When properties are close together, it can be difficult to repair or make improvements to your own property without accessing a neighbor’s property. Particularly within New York City, you will often be required to place protective structures on your neighbors’ property in order to get a permit. While the best solution to obtain access is to negotiate directly with your neighbors, what if negotiations fail? How can you still gain entry to the other property?
In certain circumstances, courts will direct adjoining property owners to provide access. The rationale behind the law is to encourage development and maintenance of real property. A property owner who requires access to a neighbors’ property can get a court order by commencing a proceeding under Section 881 of New York’s Real Property Actions and Proceedings Law (RPAPL). This section applies when an owner seeks to make improvements or repairs to property which cannot be done without access to neighbor’s property, and the neighbor has rejected the request for access. The application must specify the time period for which access is needed. The matter is heard by the court via a special proceeding, which is expedited with limited rights to discovery.

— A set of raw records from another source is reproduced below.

theorem rebuildEntry_frame (stripe : Nat) (s : State) : Frame 0x23000 s (rebuildEntry stripe s) := by
  unfold rebuildEntry
  try dsimp only
  repeat' first
      | (with_reducible assumption) | (with_reducible exact Frame.refl _ _)
      | (apply Frame.andThen; rotate_left; (with_reducible apply updYrd_frame); rfl)
      | (apply Frame.andThen; rotate_left; (with_reducible apply sendMsg_frame); rfl)
      | (apply Frame.andThen; rotate_left; (with_reducible apply setEntry_frame); rfl)
      | (with_reducible refine Frame.each _ ?_ (fun _ _ => ?_)) | (split) | (dsimp only)

theorem resend_frame (old : State) (c : Claim) (s : State) : Frame 0x23000 s (resend old c s) := by
  unfold resend
  try dsimp only
  repeat' first
      | (with_reducible assumption) | (with_reducible exact Frame.refl _ _)
      | (apply Frame.andThen; rotate_left; (with_reducible apply sendMsg_frame); rfl)
      | (apply Frame.andThen; rotate_left; (with_reducible apply addCtr_frame); rfl)
      | (apply Frame.andThen; rotate_left; (with_reducible apply sendSegments_frame); rfl)
      | (with_reducible refine Frame.each _ ?_ (fun _ _ => ?_)) | (split) | (dsimp only)

theorem voidClaims_frame (old : State) (s : State) : Frame 0x23000 s (voidClaims old s) := by
  unfold voidClaims
  try dsimp only
  repeat' first
      | (with_reducible assumption) | (with_reducible exact Frame.refl _ _)
      | (apply Frame.andThen; rotate_left; (with_reducible apply withdrawClaim_frame); rfl)
      | (with_reducible refine Frame.each _ ?_ (fun _ _ => ?_)) | (split) | (dsimp only)

theorem finishWants_frame (r : EpochRec) (s : State) : Frame 0x21002 s (finishWants r s) := by
  unfold finishWants
  try dsimp only
  repeat' first
      | (with_reducible assumption) | (with_reducible exact Frame.refl _ _)
      | (apply Frame.andThen; rotate_left; (with_reducible apply updYrd_frame); rfl)
      | (apply Frame.andThen; rotate_left; (with_reducible apply complete_frame); rfl)
      | (with_reducible refine Frame.each _ ?_ (fun _ _ => ?_)) | (split) | (dsimp only)

theorem takeGeneration_frame (r : EpochRec) (s : State) : Frame 0x1000 s (takeGeneration r s) := by
  unfold takeGeneration
  try dsimp only
  repeat' first
      | (with_reducible assumption) | (with_reducible exact Frame.refl _ _)
      | (apply Frame.andThen; rotate_left; (with_reducible apply updYrd_frame); rfl) | (split) | (dsimp only)

theorem adoptEpoch_frame (r : EpochRec) (s : State) : Frame 0x2af816 s (adoptEpoch r s) := by
  unfold adoptEpoch
  try dsimp only
  repeat' first
      | (with_reducible assumption) | (with_reducible exact Frame.refl _ _)
      | (apply Frame.andThen; rotate_left; (with_reducible apply finishWants_frame); rfl)
      | (apply Frame.andThen; rotate_left; (with_reducible apply updYrd_frame); rfl)
      | (apply Frame.andThen; rotate_left; (with_reducible apply journalHandOver_frame); rfl)
      | (apply Frame.andThen; rotate_left; (with_reducible apply takeOver_frame); rfl)
      | (apply Frame.andThen; rotate_left; (with_reducible apply freeAccum_frame); rfl)
      | (apply Frame.andThen; rotate_left; (with_reducible apply rebuildEntry_frame); rfl)
      | (apply Frame.andThen; rotate_left; (with_reducible apply takeGeneration_frame); rfl)
      | (apply Frame.andThen; rotate_left; (with_reducible apply restartRecons_frame); rfl)
      | (apply Frame.andThen; rotate_left; (with_reducible apply resend_frame); rfl)
      | (apply Frame.andThen; rotate_left; (with_reducible apply updFab_frame); rfl)
      | (apply Frame.andThen; rotate_left; (with_reducible apply inc_frame); rfl)
      | (apply Frame.andThen; rotate_left; (with_reducible apply reassess_frame); rfl)
      | (apply Frame.andThen; rotate_left; (with_reducible apply writeYardPage_frame); rfl)
      | (apply Frame.andThen; rotate_left; (with_reducible apply startChange_frame); rfl)
      | (apply Frame.andThen; rotate_left; (with_reducible apply voidClaims_frame); rfl)
      | (with_reducible refine Frame.each _ ?_ (fun _ _ => ?_)) | (split) | (dsimp only)

theorem execStateQuery_frame (m : YMsg) (s : State) : FrameOut 0x27010 s (execStateQuery m s) := by
  unfold execStateQuery
  try dsimp only
  repeat' first
      | (with_reducible refine FrameOut.go ?_) | (with_reducible assumption) | (with_reducible exact Frame.refl _ _)
      | (apply Frame.andThen; rotate_left; (with_reducible apply sendPartials_frame); rfl)
      | (apply Frame.andThen; rotate_left; (with_reducible apply updYrd_frame); rfl)
      | (apply Frame.andThen; rotate_left; (with_reducible apply sendMsg_frame); rfl)
      | (apply Frame.andThen; rotate_left; (with_reducible apply freeAccum_frame); rfl)
      | (apply Frame.andThen; rotate_left; (with_reducible apply addCtr_frame); rfl)
      | ((with_reducible apply receive_frame); rotate_left; rfl; intros) | ((with_reducible apply Frame.getD) <;> intros)
      | (with_reducible refine Frame.each _ ?_ (fun _ _ => ?_)) | (split) | (dsimp only)

theorem execStateReply_frame (m : YMsg) (s : State) : FrameOut 0x227010 s (execStateReply m s) := by
  unfold execStateReply
  try dsimp only
  repeat' first
      | (with_reducible refine FrameOut.go ?_) | (with_reducible assumption) | (with_reducible exact Frame.refl _ _)
      | (apply Frame.andThen; rotate_left; (with_reducible apply updYrd_frame); rfl)
      | (apply Frame.andThen; rotate_left; (with_reducible apply replicate_frame); rfl)
      | (apply Frame.andThen; rotate_left; (with_reducible apply setEntry_frame); rfl)
      | (apply Frame.andThen; rotate_left; (with_reducible apply trySeal_frame); rfl)
      | ((with_reducible apply receive_frame); rotate_left; rfl; intros) | (split) | (dsimp only)

theorem announce_frame (type : Nat) (r : EpochRec) (s : State) : Frame 0x23000 s (announce type r s) := by
  unfold announce
  try dsimp only
  repeat' first
      | (with_reducible assumption) | (with_reducible exact Frame.refl _ _)
      | (apply Frame.andThen; rotate_left; (with_reducible apply fabSend_frame); rfl) | ((with_reducible apply Frame.getD) <;> intros)
      | (with_reducible refine Frame.each _ ?_ (fun _ _ => ?_)) | (split) | (dsimp only)

theorem tryCommit_frame (s : State) : Frame 0x2af816 s (tryCommit s) := by
  unfold tryCommit
  try dsimp only
  repeat' first
      | (with_reducible assumption) | (with_reducible exact Frame.refl _ _)
      | (apply Frame.andThen; rotate_left; (with_reducible apply announce_frame); rfl)
      | (apply Frame.andThen; rotate_left; (with_reducible apply adoptEpoch_frame); rfl) | (split) | (dsimp only)

theorem execStateQueryDeadline_frame (s : State) : FrameOut 0x2af816 s (execStateQueryDeadline s) := by
  unfold execStateQueryDeadline
  try dsimp only
  repeat' first
      | (with_reducible refine FrameOut.go ?_) | (with_reducible assumption) | (with_reducible exact Frame.refl _ _)
      | (apply Frame.andThen; rotate_left; (with_reducible apply announce_frame); rfl)
      | (apply Frame.andThen; rotate_left; (with_reducible apply updYrd_frame); rfl)
      | (apply Frame.andThen; rotate_left; (with_reducible apply tryCommit_frame); rfl) | ((with_reducible apply Frame.getD) <;> intros)
      | (split) | (dsimp only)

theorem execEpochPropose_frame (m : YMsg) (s : State) : FrameOut 0x27010 s (execEpochPropose m s) := by
  unfold execEpochPropose
  try dsimp only
  repeat' first
      | (with_reducible refine FrameOut.go ?_) | (with_reducible assumption) | (with_reducible exact Frame.refl _ _)
      | (apply Frame.andThen; rotate_left; (with_reducible apply updYrd_frame); rfl)
      | (apply Frame.andThen; rotate_left; (with_reducible apply sendMsg_frame); rfl)
      | ((with_reducible apply receive_frame); rotate_left; rfl; intros) | (split) | (dsimp only)

theorem execAdopt_frame (m : YMsg) (s : State) : FrameOut 0x2af816 s (execAdopt m s) := by
  unfold execAdopt
  try dsimp only
  repeat' first
      | (with_reducible refine FrameOut.go ?_) | (with_reducible assumption) | (with_reducible exact Frame.refl _ _)
      | (apply Frame.andThen; rotate_left; (with_reducible apply updYrd_frame); rfl)
      | ((with_reducible apply receive_frame); rotate_left; rfl; intros)
      | (apply Frame.andThen; rotate_left; (with_reducible apply tryCommit_frame); rfl) | (split) | (dsimp only)

theorem execEpochCommit_frame (m : YMsg) (s : State) : FrameOut 0x2af816 s (execEpochCommit m s) := by
  unfold execEpochCommit
  try dsimp only
  repeat' first
      | (with_reducible refine FrameOut.go ?_) | (with_reducible assumption) | (with_reducible exact Frame.refl _ _)
      | (apply Frame.andThen; rotate_left; (with_reducible apply adoptEpoch_frame); rfl)
      | ((with_reducible apply receive_frame); rotate_left; rfl; intros) | (split) | (dsimp only)

theorem execEpochProposalTimeout_frame (s : State) : FrameOut 0x21002 s (execEpochProposalTimeout s) := by
  unfold execEpochProposalTimeout
  try dsimp only
  repeat' first
      | (with_reducible refine FrameOut.go ?_) | (with_reducible assumption) | (with_reducible exact Frame.refl _ _)
      | (apply Frame.andThen; rotate_left; (with_reducible apply updYrd_frame); rfl)
      | (apply Frame.andThen; rotate_left; (with_reducible apply complete_frame); rfl)
      | (with_reducible refine Frame.each _ ?_ (fun _ _ => ?_)) | (split) | (dsimp only)

theorem execEpochReq_frame (m : YMsg) (s : State) : FrameOut 0x27010 s (execEpochReq m s) := by
  unfold execEpochReq
  try dsimp only
  repeat' first
      | (with_reducible refine FrameOut.go ?_) | (with_reducible assumption) | (with_reducible exact Frame.refl _ _)
      | (apply Frame.andThen; rotate_left; (with_reducible apply sendMsg_frame); rfl)
      | ((with_reducible apply receive_frame); rotate_left; rfl; intros) | (split) | (dsimp only)

theorem execNack_frame (m : YMsg) (s : State) : FrameOut 0x27010 s (execNack m s) := by
  unfold execNack
  try dsimp only
  repeat' first
      | (with_reducible refine FrameOut.go ?_) | (with_reducible assumption) | (with_reducible exact Frame.refl _ _)
      | (apply Frame.andThen; rotate_left; (with_reducible apply updYrd_frame); rfl)
      | (apply Frame.andThen; rotate_left; (with_reducible apply sendMsg_frame); rfl)
      | (apply Frame.andThen; rotate_left; (with_reducible apply resend_frame); rfl)
      | ((with_reducible apply receive_frame); rotate_left; rfl; intros) | (split) | (dsimp only)

theorem execEpochHoldExpiry_frame (s : State) : FrameOut 0x1000 s (execEpochHoldExpiry s) := by
  unfold execEpochHoldExpiry
  try dsimp only
  repeat' first
      | (with_reducible refine FrameOut.go ?_) | (with_reducible assumption) | (with_reducible exact Frame.refl _ _)
      | (apply Frame.andThen; rotate_left; (with_reducible apply updYrd_frame); rfl) | (split) | (dsimp only)

theorem execReachabilityChanged_frame (src : Nat) (arg : Nat) (s : State) : FrameOut 0x2d000 s (execReachabilityChanged src arg s) := by
  unfold execReachabilityChanged
  try dsimp only
  repeat' first
      | (with_reducible refine FrameOut.go ?_) | (with_reducible assumption) | (with_reducible exact Frame.refl _ _)
      | (apply Frame.andThen; rotate_left; (with_reducible apply updYrd_frame); rfl)
      | ((with_reducible apply boxTake_frame); rotate_left; rfl; intros) | (split) | (dsimp only)

theorem execMemberDead_frame (member : Nat) (s : State) : FrameOut 0x23000 s (execMemberDead member s) := by
  unfold execMemberDead
  try dsimp only
  repeat' first
      | (with_reducible refine FrameOut.go ?_) | (with_reducible assumption) | (with_reducible exact Frame.refl _ _)
      | (apply Frame.andThen; rotate_left; (with_reducible apply want_frame); rfl) | (split) | (dsimp only)

theorem execJoin_frame (m : YMsg) (s : State) : FrameOut 0x27010 s (execJoin m s) := by
  unfold execJoin
  try dsimp only
  repeat' first
      | (with_reducible refine FrameOut.go ?_) | (with_reducible assumption) | (with_reducible exact Frame.refl _ _)
      | (apply Frame.andThen; rotate_left; (with_reducible apply want_frame); rfl)
      | ((with_reducible apply receive_frame); rotate_left; rfl; intros) | (split) | (dsimp only)

theorem sendJoin_frame (s : State) : Frame 0x23000 s (sendJoin s) := by
  unfold sendJoin
  try dsimp only
  repeat' first
      | (with_reducible assumption) | (with_reducible exact Frame.refl _ _)
      | (apply Frame.andThen; rotate_left; (with_reducible apply sendMsg_frame); rfl)
      | (apply Frame.andThen; rotate_left; (with_reducible apply fabSend_frame); rfl)
      | (with_reducible refine Frame.each _ ?_ (fun _ _ => ?_)) | (split) | (dsimp only)

theorem yardLoad_frame (s : State) : Frame 0x23000 s (yardLoad s) := by
  unfold yardLoad
  try dsimp only
  repeat' first
      | (with_reducible assumption) | (with_reducible exact Frame.refl _ _)
      | (apply Frame.andThen; rotate_left; (with_reducible apply updYrd_frame); rfl)
      | (apply Frame.andThen; rotate_left; (with_reducible apply sendJoin_frame); rfl)
      | (apply Frame.andThen; rotate_left; (with_reducible apply sendMsg_frame); rfl) | (split) | (dsimp only)

theorem yardUnload_frame (s : State) : Frame 0x23000 s (yardUnload s) := by
  unfold yardUnload
  try dsimp only
  repeat' first
      | (with_reducible assumption) | (with_reducible exact Frame.refl _ _)
      | (apply Frame.andThen; rotate_left; (with_reducible apply want_frame); rfl) | (split) | (dsimp only)

theorem execDescReq_frame (m : YMsg) (s : State) : FrameOut 0x27010 s (execDescReq m s) := by
  unfold execDescReq
  try dsimp only
  repeat' first
      | (with_reducible refine FrameOut.go ?_) | (with_reducible assumption) | (with_reducible exact Frame.refl _ _)
      | (apply Frame.andThen; rotate_left; (with_reducible apply sendMsg_frame); rfl)
      | ((with_reducible apply receive_frame); rotate_left; rfl; intros) | (with_reducible refine Frame.each _ ?_ (fun _ _ => ?_)) | (split)
      | (dsimp only)

theorem execDescPart_frame (m : YMsg) (s : State) : FrameOut 0x27010 s (execDescPart m s) := by
  unfold execDescPart
  try dsimp only
  repeat' first
      | (with_reducible refine FrameOut.go ?_) | (with_reducible assumption) | (with_reducible exact Frame.refl _ _)
      | (apply Frame.andThen; rotate_left; (with_reducible apply updYrd_frame); rfl)
      | ((with_reducible apply receive_frame); rotate_left; rfl; intros) | (with_reducible refine Frame.each _ ?_ (fun _ _ => ?_)) | (split)
      | (dsimp only)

When granting an order directing a neighbor to provide access, the court can impose such conditions “as justice requires.” In deciding whether to issue an order, the court will look at factors such as:
- Whether repairs/improvements are required or elective. It’s not enough that the work would merely be helpful. It must be a necessity.
- Length of time for which access is required.
- The extent neighbor’s use is impacted.
Negotiating an agreement is preferable to going to court because the court has broad discretion to impose conditions on the use of the neighbors’ property. These conditions can include requiring an owner to provide insurance coverage for the neighbor; to post a bond or undertaking in favor of the neighbor; or even to pay a license fee. The owner may also have to pay the neighbor’s attorney fees and any other costs the neighbor may have under the rationale that the work is for the owner’s benefit, not the neighbor’s.
Regardless of whether access is granted by agreement or court order, the owner is liable for actual damages to the neighbor’s property related to the access.
Any time a property owner needs entry to an adjoining property in order to do work, it is good practice to consult an attorney. Even if the parties can negotiate an agreement, it is beneficial for an attorney to document the terms, including what will be done and when, the responsibilities of the parties, and liability and insurance provisions.